**Source data:**

# # # # #

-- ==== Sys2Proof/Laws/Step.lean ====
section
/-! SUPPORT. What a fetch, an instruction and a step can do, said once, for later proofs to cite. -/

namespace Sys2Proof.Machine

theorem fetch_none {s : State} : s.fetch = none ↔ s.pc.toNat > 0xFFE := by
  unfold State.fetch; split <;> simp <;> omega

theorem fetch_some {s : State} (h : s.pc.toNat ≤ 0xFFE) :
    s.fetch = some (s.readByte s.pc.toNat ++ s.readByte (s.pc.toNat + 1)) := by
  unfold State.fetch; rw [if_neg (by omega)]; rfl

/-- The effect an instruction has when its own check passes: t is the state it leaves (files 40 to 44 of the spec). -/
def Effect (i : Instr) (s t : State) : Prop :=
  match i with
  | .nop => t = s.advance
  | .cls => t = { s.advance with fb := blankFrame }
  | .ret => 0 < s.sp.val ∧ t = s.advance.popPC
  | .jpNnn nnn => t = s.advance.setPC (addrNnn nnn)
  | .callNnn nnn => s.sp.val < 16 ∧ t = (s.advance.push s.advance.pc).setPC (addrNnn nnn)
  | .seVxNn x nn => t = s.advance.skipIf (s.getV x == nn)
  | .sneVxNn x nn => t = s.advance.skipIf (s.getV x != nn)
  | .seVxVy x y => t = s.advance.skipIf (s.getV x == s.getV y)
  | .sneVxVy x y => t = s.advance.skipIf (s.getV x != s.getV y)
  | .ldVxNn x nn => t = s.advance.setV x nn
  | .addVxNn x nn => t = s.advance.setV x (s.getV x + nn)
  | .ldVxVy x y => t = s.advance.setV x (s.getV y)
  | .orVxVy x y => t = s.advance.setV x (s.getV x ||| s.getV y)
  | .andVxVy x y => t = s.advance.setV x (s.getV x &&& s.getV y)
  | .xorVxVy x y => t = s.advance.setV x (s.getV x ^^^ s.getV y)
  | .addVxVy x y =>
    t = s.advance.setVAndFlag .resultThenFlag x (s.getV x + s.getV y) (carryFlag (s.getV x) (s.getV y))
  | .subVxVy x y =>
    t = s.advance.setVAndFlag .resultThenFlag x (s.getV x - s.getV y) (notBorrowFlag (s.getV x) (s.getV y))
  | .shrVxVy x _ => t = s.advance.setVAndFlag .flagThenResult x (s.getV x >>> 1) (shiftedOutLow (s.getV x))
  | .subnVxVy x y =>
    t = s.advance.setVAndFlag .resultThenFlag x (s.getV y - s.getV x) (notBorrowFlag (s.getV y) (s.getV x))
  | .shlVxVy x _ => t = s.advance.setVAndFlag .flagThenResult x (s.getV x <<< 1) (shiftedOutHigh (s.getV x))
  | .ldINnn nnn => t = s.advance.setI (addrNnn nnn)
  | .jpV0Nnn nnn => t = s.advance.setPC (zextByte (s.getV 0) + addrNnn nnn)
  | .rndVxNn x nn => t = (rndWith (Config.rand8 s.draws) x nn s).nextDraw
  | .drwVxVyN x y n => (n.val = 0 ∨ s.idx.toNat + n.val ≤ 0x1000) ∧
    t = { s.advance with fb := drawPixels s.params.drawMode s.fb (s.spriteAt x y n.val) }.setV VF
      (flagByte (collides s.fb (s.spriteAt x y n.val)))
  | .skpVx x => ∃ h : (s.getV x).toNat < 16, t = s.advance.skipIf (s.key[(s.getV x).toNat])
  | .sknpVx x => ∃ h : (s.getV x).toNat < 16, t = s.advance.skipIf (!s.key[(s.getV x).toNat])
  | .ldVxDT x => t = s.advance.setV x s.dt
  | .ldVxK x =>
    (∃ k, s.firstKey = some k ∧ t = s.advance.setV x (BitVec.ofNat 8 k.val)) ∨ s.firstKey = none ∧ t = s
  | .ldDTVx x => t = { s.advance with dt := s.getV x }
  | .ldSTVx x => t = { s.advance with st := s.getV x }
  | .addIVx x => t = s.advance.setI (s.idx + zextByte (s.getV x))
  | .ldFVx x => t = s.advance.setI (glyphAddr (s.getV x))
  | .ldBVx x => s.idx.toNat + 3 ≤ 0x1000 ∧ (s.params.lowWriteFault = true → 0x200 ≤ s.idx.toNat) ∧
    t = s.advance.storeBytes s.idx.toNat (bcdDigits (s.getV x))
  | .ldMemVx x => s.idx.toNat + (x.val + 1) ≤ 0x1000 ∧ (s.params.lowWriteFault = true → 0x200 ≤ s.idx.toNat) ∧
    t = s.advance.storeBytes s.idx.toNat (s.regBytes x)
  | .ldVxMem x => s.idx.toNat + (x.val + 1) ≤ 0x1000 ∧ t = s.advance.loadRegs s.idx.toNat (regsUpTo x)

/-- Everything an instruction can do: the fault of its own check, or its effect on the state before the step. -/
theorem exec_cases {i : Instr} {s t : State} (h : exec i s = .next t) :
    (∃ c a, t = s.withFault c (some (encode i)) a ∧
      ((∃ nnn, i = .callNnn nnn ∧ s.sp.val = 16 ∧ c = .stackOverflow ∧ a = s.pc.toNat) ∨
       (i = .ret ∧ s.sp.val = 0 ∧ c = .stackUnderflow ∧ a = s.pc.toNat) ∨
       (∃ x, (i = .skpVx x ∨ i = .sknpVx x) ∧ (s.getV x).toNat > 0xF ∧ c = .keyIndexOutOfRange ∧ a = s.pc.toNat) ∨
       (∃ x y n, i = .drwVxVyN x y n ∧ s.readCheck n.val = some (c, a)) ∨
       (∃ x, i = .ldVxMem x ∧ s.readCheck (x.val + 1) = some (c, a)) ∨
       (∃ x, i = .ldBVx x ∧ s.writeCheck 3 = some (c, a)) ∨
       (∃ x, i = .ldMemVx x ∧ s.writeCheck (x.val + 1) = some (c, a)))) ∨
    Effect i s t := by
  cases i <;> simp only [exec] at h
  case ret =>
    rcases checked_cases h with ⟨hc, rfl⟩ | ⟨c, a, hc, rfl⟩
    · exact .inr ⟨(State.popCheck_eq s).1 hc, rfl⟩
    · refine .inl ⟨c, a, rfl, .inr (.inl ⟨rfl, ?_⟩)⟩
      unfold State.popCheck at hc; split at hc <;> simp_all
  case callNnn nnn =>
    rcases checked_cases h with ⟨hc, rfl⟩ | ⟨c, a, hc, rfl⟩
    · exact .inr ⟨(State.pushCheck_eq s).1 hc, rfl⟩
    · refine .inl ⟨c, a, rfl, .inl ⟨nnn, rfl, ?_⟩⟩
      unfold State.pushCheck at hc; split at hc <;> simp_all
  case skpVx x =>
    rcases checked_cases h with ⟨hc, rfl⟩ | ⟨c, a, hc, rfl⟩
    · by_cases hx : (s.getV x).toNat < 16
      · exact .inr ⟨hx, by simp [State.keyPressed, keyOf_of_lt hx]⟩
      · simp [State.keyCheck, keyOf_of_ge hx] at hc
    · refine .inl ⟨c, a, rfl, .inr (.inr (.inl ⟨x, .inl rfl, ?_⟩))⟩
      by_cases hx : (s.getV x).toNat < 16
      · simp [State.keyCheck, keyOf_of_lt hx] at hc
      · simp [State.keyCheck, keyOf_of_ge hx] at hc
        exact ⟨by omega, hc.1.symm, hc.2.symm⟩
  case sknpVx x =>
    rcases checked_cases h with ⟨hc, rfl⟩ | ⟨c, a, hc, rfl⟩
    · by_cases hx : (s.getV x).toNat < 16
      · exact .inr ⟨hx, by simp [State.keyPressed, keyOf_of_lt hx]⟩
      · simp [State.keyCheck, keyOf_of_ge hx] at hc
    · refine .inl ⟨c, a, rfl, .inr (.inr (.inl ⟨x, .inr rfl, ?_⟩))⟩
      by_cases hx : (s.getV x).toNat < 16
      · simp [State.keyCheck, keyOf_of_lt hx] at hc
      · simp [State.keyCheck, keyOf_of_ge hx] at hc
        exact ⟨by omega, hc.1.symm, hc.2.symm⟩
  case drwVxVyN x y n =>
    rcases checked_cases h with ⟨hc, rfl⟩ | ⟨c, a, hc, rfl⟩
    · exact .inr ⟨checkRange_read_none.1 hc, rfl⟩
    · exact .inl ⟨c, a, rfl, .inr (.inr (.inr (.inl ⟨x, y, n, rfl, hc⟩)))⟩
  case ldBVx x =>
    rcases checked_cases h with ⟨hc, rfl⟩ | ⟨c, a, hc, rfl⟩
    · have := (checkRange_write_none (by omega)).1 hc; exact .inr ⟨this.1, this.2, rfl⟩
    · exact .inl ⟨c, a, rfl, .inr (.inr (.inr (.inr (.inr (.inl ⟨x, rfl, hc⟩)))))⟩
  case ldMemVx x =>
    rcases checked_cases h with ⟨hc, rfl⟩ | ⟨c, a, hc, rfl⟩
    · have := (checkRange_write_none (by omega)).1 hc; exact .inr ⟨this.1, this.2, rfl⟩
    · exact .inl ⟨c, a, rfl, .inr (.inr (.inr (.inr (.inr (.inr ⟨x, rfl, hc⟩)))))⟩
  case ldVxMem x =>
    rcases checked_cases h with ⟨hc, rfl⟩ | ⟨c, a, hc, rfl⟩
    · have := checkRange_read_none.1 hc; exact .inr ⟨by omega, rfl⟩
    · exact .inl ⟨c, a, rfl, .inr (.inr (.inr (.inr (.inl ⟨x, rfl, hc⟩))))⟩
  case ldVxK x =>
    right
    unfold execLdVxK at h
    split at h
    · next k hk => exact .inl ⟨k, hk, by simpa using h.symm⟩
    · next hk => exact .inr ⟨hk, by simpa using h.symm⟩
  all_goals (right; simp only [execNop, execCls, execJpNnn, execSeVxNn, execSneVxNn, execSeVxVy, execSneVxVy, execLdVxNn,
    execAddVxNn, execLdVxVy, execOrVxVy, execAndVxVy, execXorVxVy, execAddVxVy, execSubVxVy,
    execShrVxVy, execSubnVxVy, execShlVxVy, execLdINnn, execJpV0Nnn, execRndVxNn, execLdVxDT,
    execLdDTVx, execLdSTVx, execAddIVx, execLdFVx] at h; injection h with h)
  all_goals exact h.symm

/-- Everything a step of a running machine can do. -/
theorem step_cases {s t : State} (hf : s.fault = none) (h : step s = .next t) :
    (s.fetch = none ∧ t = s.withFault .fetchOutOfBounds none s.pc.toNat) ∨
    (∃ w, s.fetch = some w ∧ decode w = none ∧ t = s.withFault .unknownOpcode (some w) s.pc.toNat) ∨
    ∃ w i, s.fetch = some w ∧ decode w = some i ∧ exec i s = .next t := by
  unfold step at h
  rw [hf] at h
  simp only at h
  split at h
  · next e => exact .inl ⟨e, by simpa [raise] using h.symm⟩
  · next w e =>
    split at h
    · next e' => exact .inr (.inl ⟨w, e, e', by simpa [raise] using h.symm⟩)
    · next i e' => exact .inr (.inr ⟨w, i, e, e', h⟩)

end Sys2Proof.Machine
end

# # # # #

**Exercise details:**
All lines in the data above from the one with "unfold State.fetch; rw" through the one with "(s.getV x + nn)" must be repeated exactly, and no others.

**Answer area:**
  unfold State.fetch; rw [if_neg (by omega)]; rfl

/-- The effect an instruction has when its own check passes: t is the state it leaves (files 40 to 44 of the spec). -/
def Effect (i : Instr) (s t : State) : Prop :=
  match i with
  | .nop => t = s.advance
  | .cls => t = { s.advance with fb := blankFrame }
  | .ret => 0 < s.sp.val ∧ t = s.advance.popPC
  | .jpNnn nnn => t = s.advance.setPC (addrNnn nnn)
  | .callNnn nnn => s.sp.val < 16 ∧ t = (s.advance.push s.advance.pc).setPC (addrNnn nnn)
  | .seVxNn x nn => t = s.advance.skipIf (s.getV x == nn)
  | .sneVxNn x nn => t = s.advance.skipIf (s.getV x != nn)
  | .seVxVy x y => t = s.advance.skipIf (s.getV x == s.getV y)
  | .sneVxVy x y => t = s.advance.skipIf (s.getV x != s.getV y)
  | .ldVxNn x nn => t = s.advance.setV x nn
  | .addVxNn x nn => t = s.advance.setV x (s.getV x + nn)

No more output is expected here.